- [EXERCISE MATERIALS]:

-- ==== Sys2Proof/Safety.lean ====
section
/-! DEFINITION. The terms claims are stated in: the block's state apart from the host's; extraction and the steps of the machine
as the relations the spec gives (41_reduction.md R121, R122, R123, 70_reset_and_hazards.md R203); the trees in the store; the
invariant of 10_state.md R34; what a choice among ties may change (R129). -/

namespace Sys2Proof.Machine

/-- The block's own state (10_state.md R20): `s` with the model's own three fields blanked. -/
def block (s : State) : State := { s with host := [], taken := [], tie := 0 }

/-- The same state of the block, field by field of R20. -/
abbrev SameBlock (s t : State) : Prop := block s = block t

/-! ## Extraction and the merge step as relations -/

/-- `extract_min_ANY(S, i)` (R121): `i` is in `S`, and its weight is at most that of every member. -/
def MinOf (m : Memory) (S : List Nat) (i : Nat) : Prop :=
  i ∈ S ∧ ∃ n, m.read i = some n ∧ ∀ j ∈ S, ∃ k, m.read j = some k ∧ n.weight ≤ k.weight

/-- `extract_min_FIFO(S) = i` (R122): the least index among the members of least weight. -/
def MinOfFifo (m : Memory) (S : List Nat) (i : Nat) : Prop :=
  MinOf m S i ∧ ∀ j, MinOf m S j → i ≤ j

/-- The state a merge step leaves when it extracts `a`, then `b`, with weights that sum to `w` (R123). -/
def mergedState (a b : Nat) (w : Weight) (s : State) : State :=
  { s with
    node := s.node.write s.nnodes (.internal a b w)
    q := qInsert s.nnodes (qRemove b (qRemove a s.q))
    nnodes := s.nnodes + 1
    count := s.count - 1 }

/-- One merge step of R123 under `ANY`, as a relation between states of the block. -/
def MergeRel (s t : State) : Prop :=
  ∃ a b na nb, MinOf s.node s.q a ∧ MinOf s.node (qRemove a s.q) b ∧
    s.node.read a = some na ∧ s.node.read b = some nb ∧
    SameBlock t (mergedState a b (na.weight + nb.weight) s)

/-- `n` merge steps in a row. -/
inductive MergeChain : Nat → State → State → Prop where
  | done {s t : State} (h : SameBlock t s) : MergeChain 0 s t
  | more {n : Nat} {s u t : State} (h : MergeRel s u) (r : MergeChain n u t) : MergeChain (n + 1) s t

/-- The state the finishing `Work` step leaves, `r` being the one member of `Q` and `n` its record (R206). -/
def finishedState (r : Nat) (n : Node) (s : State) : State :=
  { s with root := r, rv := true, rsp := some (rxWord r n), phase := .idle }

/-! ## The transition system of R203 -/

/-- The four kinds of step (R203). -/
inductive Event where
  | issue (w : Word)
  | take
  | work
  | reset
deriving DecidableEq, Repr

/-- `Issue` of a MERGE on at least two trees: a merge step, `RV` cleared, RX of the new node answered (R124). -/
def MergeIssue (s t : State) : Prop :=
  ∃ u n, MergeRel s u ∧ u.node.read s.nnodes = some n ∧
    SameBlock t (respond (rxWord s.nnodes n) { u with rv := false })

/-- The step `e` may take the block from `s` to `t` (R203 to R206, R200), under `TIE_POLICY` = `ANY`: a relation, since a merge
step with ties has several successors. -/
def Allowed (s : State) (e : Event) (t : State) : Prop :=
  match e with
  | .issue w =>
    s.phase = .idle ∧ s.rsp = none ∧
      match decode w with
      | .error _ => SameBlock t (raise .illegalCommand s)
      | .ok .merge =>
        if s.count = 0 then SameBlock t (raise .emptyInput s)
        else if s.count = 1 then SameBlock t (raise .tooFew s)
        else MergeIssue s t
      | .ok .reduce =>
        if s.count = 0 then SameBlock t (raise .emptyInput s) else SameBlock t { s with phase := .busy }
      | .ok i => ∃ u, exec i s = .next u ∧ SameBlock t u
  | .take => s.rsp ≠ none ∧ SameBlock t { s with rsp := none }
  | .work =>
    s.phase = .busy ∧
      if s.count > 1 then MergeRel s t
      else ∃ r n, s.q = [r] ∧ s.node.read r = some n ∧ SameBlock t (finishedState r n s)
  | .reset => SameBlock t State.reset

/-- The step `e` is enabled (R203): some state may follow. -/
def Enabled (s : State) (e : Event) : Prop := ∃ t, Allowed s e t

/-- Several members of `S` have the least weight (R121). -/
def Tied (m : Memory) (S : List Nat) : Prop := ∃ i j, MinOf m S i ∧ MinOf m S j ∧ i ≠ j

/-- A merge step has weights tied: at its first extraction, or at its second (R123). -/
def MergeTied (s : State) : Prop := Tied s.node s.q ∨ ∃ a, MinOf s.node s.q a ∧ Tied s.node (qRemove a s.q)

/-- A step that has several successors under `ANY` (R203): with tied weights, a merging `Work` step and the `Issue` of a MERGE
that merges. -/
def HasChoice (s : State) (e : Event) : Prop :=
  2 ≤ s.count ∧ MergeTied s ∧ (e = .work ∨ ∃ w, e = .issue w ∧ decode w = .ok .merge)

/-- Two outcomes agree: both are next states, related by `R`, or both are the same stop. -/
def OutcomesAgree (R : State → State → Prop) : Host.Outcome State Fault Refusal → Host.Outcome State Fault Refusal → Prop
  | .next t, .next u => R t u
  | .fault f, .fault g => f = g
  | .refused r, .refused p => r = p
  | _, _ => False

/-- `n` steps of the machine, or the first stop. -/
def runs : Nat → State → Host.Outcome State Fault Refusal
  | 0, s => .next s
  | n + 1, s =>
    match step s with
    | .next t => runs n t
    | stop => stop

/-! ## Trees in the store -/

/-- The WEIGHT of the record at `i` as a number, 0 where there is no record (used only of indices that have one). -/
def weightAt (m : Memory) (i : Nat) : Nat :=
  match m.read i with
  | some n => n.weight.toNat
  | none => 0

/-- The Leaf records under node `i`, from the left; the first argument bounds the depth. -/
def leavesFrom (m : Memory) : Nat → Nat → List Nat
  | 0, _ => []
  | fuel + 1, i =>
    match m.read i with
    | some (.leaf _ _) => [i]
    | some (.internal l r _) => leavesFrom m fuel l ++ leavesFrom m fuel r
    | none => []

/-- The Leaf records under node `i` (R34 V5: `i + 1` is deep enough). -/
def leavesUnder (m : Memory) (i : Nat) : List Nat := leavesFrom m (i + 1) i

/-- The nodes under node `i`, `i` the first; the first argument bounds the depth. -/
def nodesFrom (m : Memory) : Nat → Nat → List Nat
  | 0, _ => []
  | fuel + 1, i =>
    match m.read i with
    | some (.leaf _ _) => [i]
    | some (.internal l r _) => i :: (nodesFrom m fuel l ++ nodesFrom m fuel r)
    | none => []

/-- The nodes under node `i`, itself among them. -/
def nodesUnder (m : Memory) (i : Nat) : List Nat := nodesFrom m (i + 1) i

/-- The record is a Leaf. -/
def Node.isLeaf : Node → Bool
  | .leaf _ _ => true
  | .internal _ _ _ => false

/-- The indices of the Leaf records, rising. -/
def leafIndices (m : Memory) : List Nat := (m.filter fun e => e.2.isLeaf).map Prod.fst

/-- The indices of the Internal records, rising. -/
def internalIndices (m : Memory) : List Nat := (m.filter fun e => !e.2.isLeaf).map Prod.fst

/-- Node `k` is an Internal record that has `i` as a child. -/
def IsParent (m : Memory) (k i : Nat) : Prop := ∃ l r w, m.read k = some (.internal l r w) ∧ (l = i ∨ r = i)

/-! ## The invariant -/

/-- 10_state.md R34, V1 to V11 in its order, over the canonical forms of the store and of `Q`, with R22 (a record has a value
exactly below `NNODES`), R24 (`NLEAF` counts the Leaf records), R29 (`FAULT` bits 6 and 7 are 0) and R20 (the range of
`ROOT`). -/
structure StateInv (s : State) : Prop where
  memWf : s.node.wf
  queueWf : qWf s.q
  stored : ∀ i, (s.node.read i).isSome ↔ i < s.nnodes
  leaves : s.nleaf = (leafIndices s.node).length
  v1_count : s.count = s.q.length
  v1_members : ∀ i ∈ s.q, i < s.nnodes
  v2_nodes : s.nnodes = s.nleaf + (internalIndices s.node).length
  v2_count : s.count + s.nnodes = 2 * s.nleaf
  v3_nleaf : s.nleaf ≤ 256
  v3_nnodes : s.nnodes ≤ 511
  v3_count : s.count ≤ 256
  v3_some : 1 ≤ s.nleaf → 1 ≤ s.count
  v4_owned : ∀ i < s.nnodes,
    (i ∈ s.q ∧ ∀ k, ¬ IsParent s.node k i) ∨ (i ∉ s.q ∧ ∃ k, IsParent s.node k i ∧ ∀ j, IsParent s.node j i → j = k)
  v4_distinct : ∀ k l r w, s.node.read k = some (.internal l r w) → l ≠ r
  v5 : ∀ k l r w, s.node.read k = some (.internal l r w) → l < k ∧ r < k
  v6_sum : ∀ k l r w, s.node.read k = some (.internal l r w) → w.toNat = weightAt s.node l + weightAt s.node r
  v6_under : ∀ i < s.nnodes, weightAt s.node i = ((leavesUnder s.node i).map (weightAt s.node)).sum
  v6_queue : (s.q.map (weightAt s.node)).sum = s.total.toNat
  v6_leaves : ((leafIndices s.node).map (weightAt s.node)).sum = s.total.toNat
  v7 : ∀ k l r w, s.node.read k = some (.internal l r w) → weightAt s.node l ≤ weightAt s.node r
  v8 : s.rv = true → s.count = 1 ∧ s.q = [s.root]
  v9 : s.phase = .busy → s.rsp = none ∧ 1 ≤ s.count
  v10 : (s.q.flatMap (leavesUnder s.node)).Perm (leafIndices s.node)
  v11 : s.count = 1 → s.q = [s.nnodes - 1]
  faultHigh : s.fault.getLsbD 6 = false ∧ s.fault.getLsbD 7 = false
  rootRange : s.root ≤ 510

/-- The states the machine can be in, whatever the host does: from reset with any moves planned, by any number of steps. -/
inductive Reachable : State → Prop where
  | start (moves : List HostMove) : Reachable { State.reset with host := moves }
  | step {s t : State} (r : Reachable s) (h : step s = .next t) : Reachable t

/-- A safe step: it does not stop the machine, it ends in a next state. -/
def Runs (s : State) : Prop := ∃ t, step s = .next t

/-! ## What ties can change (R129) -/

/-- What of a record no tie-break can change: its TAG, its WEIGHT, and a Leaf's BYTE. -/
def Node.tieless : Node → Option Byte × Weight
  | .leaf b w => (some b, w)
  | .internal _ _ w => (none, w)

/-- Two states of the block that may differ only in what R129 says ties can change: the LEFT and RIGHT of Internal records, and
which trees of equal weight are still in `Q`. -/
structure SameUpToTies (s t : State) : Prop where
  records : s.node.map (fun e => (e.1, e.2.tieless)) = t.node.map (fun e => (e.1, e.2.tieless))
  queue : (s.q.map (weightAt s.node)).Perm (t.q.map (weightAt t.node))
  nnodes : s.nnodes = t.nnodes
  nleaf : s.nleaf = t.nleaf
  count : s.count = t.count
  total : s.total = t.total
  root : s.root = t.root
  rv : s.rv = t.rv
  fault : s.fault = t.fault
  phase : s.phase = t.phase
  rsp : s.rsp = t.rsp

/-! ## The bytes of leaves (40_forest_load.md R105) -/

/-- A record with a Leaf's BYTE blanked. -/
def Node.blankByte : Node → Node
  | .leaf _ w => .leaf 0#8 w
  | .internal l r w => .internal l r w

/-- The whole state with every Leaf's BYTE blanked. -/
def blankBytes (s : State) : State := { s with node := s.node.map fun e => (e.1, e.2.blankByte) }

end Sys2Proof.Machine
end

- [BRIEF]: In the data above, which lines lie between the line with "rv : s.rv = t.rv" and the line with "every Leaf's BYTE blanked. -/", inclusive? Print those lines exactly and nothing else.

- [WRITTEN SOLUTION]:
  rv : s.rv = t.rv
  fault : s.fault = t.fault
  phase : s.phase = t.phase
  rsp : s.rsp = t.rsp

/-! ## The bytes of leaves (40_forest_load.md R105) -/

/-- A record with a Leaf's BYTE blanked. -/
def Node.blankByte : Node → Node
  | .leaf _ w => .leaf 0#8 w
  | .internal l r w => .internal l r w

/-- The whole state with every Leaf's BYTE blanked. -/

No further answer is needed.